We repeatedly are told that we live in an age of austerity, where sacrifices must be shared as much of the world comes to grips with the excesses of the past. From Greece, Ireland, Portugal and Spain to the UK and US, few countries can expect to be spared the tough decisions ahead.

The world of private equity real estate fundraising is no different. After two years of minimal LP activity in the US, particularly in terms of new commitments to value-added and opportunistic vehicles, it is clear to see that real estate fundraising has entered its own age of austerity as investors scrutinise every investable cent like never before. As GPs look ahead to 2011, they understand only too well that commitment levels over the next 10 months are unlikely to double, triple or quadruple from the roughly $25 billion of equity raised last year.

Zoe Hughes

Despite the prevalence of such a frugal philosophy, a handful of fund sponsors are preparing to launch multi-billion dollar investment vehicles this year, targeting equity hauls equal to or just shy of their predecessor funds. The Blackstone Group is perhaps the most notable of the group, revealing on an earnings call in February that it would target around $10 billion for its forthcoming Blackstone Real Estate Partners (BREP) VII. According to sources, that fund could come to market in the second half of 2011.

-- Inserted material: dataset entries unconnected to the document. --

-- ==== Sys2Proof/Machine/Ops.lean ====
section
/-! DEFINITION. The named operations over memory, registers and translation, taking a trap and returning from one. -/

namespace Sys2Proof.Machine

/-! ## Status and cause codes (R269, R270) -/

def stOK : Nat := 0
def stFULL : Nat := 1
def stEMPTY : Nat := 2
def stREFUSED : Nat := 3
def stPRESENT : Nat := 4
def stQUOTA : Nat := 5
def stCOUNT : Nat := 6
def stSPAN : Nat := 7
def stPENDING : Nat := 8
def stNOMATCH : Nat := 9
def stMOVED : Nat := 10
def stMEMBERLOSS : Nat := 11

def cILL : Nat := 1
def cILLINE : Nat := 2
def cILLTGT : Nat := 3
def cXLATE : Nat := 4
def cPERM : Nat := 5
def cALIGN : Nat := 6
def cECC : Nat := 7
def cSHOTCLOCK : Nat := 8
def cSHAPE : Nat := 10
def cSINGULAR : Nat := 11
def cDRIFT : Nat := 12
def cGANGSTOP : Nat := 13
def cNBFAULT : Nat := 14
def cMEMBERLOSS : Nat := 15
def cBOUND : Nat := 17
def cSOFT : Nat := 18
def cSYSCALL : Nat := 19

/-- A status word with bit 63 set (R269). -/
def st63 (c : Nat) : Word := ofN (2 ^ 63 + c)

/-- The management core's number in this model: the number after the last logical core (DESIGN CHOICE, log entry 12). -/
def mgmtCore : Nat := 1920

/-! ## Actions -/

/-- Why an instruction does not simply complete: it traps, having read a poisoned register or not; it must wait and leaves
the state as it was; it waits with requests of its own in flight; or its ordered task is rolled back (R100). -/
inductive Stop where
  | trap (t : Trap) (reg : Option Nat)
  | stall
  | wait (s : State)
  | rollback

/-- A step of an instruction's meaning. -/
abbrev Act (α : Type) := StateT State (Except Stop) α

def stop {α : Type} (x : Stop) : Act α := fun _ => .error x

/-- Waits, leaving the state as the instruction found it (R119). DEDUCED, log entry 56. -/
def stall {α : Type} : Act α := stop .stall

/-- Waits, keeping what has been done so far; the instruction is tried again. -/
def waitHere {α : Type} : Act α := fun s => .error (.wait s)

/-! ## Contexts and cores -/

def State.coreAt (s : State) (c : Nat) : Core := s.core.get c
def State.ctxAt (s : State) (c k : Nat) : Ctx := (s.core.get c).ctx.get k
def State.me (s : State) : Ctx := s.ctxAt s.curCore s.curCtx
def State.clusterAt (s : State) (c : Nat) : Cluster := s.cluster.get c

def State.modCore (s : State) (c : Nat) (f : Core → Core) : State := { s with core := s.core.modify c f }
def State.modCtx (s : State) (c k : Nat) (f : Ctx → Ctx) : State :=
  s.modCore c (fun x => { x with ctx := x.ctx.modify k f })
def State.modMe (s : State) (f : Ctx → Ctx) : State := s.modCtx s.curCore s.curCtx f
def State.modCluster (s : State) (c : Nat) (f : Cluster → Cluster) : State :=
  { s with cluster := s.cluster.modify c f }

/-- The cluster of a core. The spec gives the management core none of the 240; in this model it stands in a cluster of its own, number
240, with a matrix unit, arrays and peer scratchpads of its own (DESIGN CHOICE, log entry 12). -/
def clusterOf (core : Nat) : Nat := core / 8

/-- Puts an event in flight. -/
def State.push (s : State) (e : Event) : State := { s with agenda := s.agenda ++ [e] }
def State.pushAll (s : State) (es : List Event) : State := { s with agenda := s.agenda ++ es }

/-- A fresh number for a work, an entry or a record. -/
def State.fresh (s : State) : Nat × State := (s.uid, { s with uid := s.uid + 1 })

/-- A free value (DESIGN CHOICE, log entry 1). -/
def State.freeW (s : State) : Word × State := (Config.freeWord s.free, { s with free := s.free + 1 })

/-- This device's number (R25). -/
def State.dev (s : State) : Nat := bits s.fab.dim 23 12

/-- How many devices the torus holds (R25). -/
def State.devices (s : State) : Nat :=
  (bits s.fab.dim 3 0 + 1) * (bits s.fab.dim 7 4 + 1) * (bits s.fab.dim 11 8 + 1)

/-- The partition that owns a cluster (R64). -/
def State.partOfCluster (s : State) (cl : Nat) : Option Nat :=
  (List.range 16).find? (fun p => (s.part.get p).state != 0 && (s.part.get p).clmask.getLsbD cl)

def State.partOfCore (s : State) (core : Nat) : Option Nat :=
  if core < 1920 then s.partOfCluster (clusterOf core) else none

/-- PART.ID of the running work (R79); 0 where there is none. -/
def State.curPart (s : State) : Nat := (s.partOfCore s.curCore).getD 0

/-- The clusters of a partition, ascending. -/
def State.clustersOf (s : State) (p : Nat) : List Nat :=
  (List.range 240).filter (fun c => (s.part.get p).clmask.getLsbD c)

/-- The issuing context holds privilege S: the partition's supervisor core, or the management core (R310). -/
def State.privS (s : State) : Bool :=
  s.curCore == mgmtCore ||
    (match s.partOfCore s.curCore with
     | some p => (s.part.get p).supv == s.curCore
     | none => false)

/-- The issuing context holds privilege M (R310). -/
def State.privM (s : State) : Bool := s.curCore == mgmtCore

/-- The running task of a context, with its number. -/
def State.taskOf (s : State) (core k : Nat) : Option (Nat × Task) :=
  match (s.ctxAt core k).work with
  | .task id => (assocGet s.tasks id).map (fun t => (id, t))
  | _ => none

def State.modTask (s : State) (id : Nat) (f : Task → Task) : State :=
  match assocGet s.tasks id with
  | some t => { s with tasks := assocSet s.tasks id (f t) }
  | none => s

/-- The ordered-task entry that a context runs (R96). -/
def State.ordOf (s : State) (core k : Nat) : Option (Nat × OrdTask) :=
  match s.taskOf core k with
  | some (_, t) =>
    match t.ordered with
    | some (cl, u) => ((s.clusterAt cl).ord.find? (fun o => o.uid == u)).map (fun o => (cl, o))
    | none => none
  | none => none

/-- The context runs a speculative ordered task (R97, CSW.SPEC). -/
def State.specAt (s : State) (core k : Nat) : Bool :=
  match s.ordOf core k with
  | some (_, o) => !o.irrevocable
  | none => false

def State.spec (s : State) : Bool := s.specAt s.curCore s.curCtx

def State.modOrd (s : State) (cl u : Nat) (f : OrdTask → OrdTask) : State :=
  s.modCluster cl (fun c => { c with ord := c.ord.map (fun o => if o.uid = u then f o else o) })

/-! ## Memory: bytes by location

A location below 2^39 is a device physical address; the scratchpad byte at offset o of core c stands at
2^40 + c·2^18 + o (DESIGN CHOICE, log entry 13). An unlisted location reads 0 (R24, DESIGN CHOICE, log entry 14). -/

def memRead : List Host.Cell → Nat → Byte
  | [], _ => 0
  | (j, b) :: r, a => if a = j then b else if a < j then 0 else memRead r a

/-- Writes a byte, keeping the list rising and without zeros. -/
def memWrite : List Host.Cell → Nat → Byte → List Host.Cell
  | [], a, b => if b = 0 then [] else [(a, b)]
  | (j, c) :: r, a, b =>
    if a < j then (if b = 0 then (j, c) :: r else (a, b) :: (j, c) :: r)
    else if a = j then (if b = 0 then r else (a, b) :: r)
    else (j, c) :: memWrite r a b

def memBytes (m : List Host.Cell) (a : Nat) : Nat → List Byte
  | 0 => []
  | n + 1 => memRead m a :: memBytes m (a + 1) n

def memWriteBytes (m : List Host.Cell) (a : Nat) : List Byte → List Host.Cell
  | [] => m
  | b :: bs => memWriteBytes (memWrite m a b) (a + 1) bs

/-- The canonical form of memory: addresses strictly rising and no entry equal to 0. -/
def Memory.wf : List Host.Cell → Bool
  | [] => true
  | [(_, b)] => b != 0
  | (j, b) :: (k, c) :: r => b != 0 && decide (j < k) && Memory.wf ((k, c) :: r)

/-- The location of a scratchpad byte. -/
def spadLoc (core off : Nat) : Nat := 2 ^ 40 + core * 2 ^ 18 + off

def State.bytesAt (s : State) (loc n : Nat) : List Byte := memBytes s.mem loc n
def State.wordAtLoc (s : State) (loc : Nat) : Word := ofN (natOfBytes (memBytes s.mem loc 8))
/-- A write of bytes. Whole lines lose their ECC mark (R23). -/
def State.putBytes (s : State) (loc : Nat) (bs : List Byte) : State :=
  { s with mem := memWriteBytes s.mem loc bs,
           badLines := if s.badLines.isEmpty then []
             else s.badLines.filter (fun l => !(decide (loc ≤ 64 * l) && decide (64 * l + 64 ≤ loc + bs.length))) }

/-- One of the lines carries an uncorrectable error (R23). -/
def State.badRange (s : State) (loc n : Nat) : Bool :=
  !s.badLines.isEmpty && s.badLines.any (fun l => decide (loc / 64 ≤ l) && decide (l ≤ (loc + n - 1) / 64))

However, given the increasingly puritanical nature of LPs in terms of fund commitments, can such targets actually be realised?

When Lone Star launched fundraising efforts for its second dedicated real estate vehicle in early 2009, the Fort Worth, Texas- based firm set an ambitious target of $10 billion – up from the $2.5 billion garnered for its debut property fund. By the summer of 2010, that target had been lowered to $4 billion, with a hard cap of $5 billion, while the firm’s fee structures and governance procedures were made more “LP friendly”, according to the documents of two US pension plans. Should it meet expectations for a final close on $4.2 billion this May, Lone Star will have succeeded in raising one of the largest commingled real estate fund of the post-Lehman Brothers era during two exceptionally brutal fundraising years. Despite that achievement, it would be easy to call Lone Star’s experience “wounding”, as one advisor put it.

According to Richard Anthony, head of Evercore Partners Private Funds Group, part of the issue facing GPs is that 2011 could see a “severely congested fundraising market” when it comes to raising capital for alternative asset classes, including real estate. “There will not be enough capital to satisfy all the demand, that’s a certainty,” he said at a recent breakfast meeting. As such, he cautioned that fund sponsors – particularly those raising funds of $3 billion or more – would need to show greater “humility” when it comes to their targets.

That could be the key to fundraising success in 2011 and beyond: getting ahead of the crowd now.

For Blackstone, that raises a dilemma. The firm’s performance is strong in comparison to its rivals (in 2010, its investments were up 69 percent), with Blackstone’s real estate portfolio currently being carried at 1.4x investors’ original investment. However, does that performance warrant a repeat of the fundraising for its predecessor fund, BREP VI, which closed on $10.9 billion in 2008? Possibly not.

But in revealing it was preparing to come back to market with a new vehicle, Blackstone was setting the stage for BREP VII’s fundraise later this year. There may be limited LP dollars in the system, particularly from US public pension plans, foundations and endowments, but that doesn’t mean GPs need to share equally in the fundraising sacrifices that need to be made. By getting the word out early, Blackstone has put down its markers for BREP VII, securing LP interest in a vehicle that is unlikely to launch for as many as six months.

And that could be the key to fundraising success in 2011 and beyond: getting ahead of the crowd now. Already, the number of new funds coming to market is rising from the lows of 2009 and early 2010. As LPs start to slowly eye moving back up the risk spectrum and away from core, savvy value-added and opportunistic fund managers will take the initiative and try to be seen as the industry’s front-runners. Following the herd and getting lost in the masses is not an option.

Of course, in being front and centre, the issue of fundraising targets becomes even more key. Underestimate the target and investment staff could be left wondering why they should work twice as hard for the same, if not less, carry. However, overestimate the target and a GP could suffer the humiliation of reducing its hard cap, bruising its reputation not only with its LPs but also with its employees.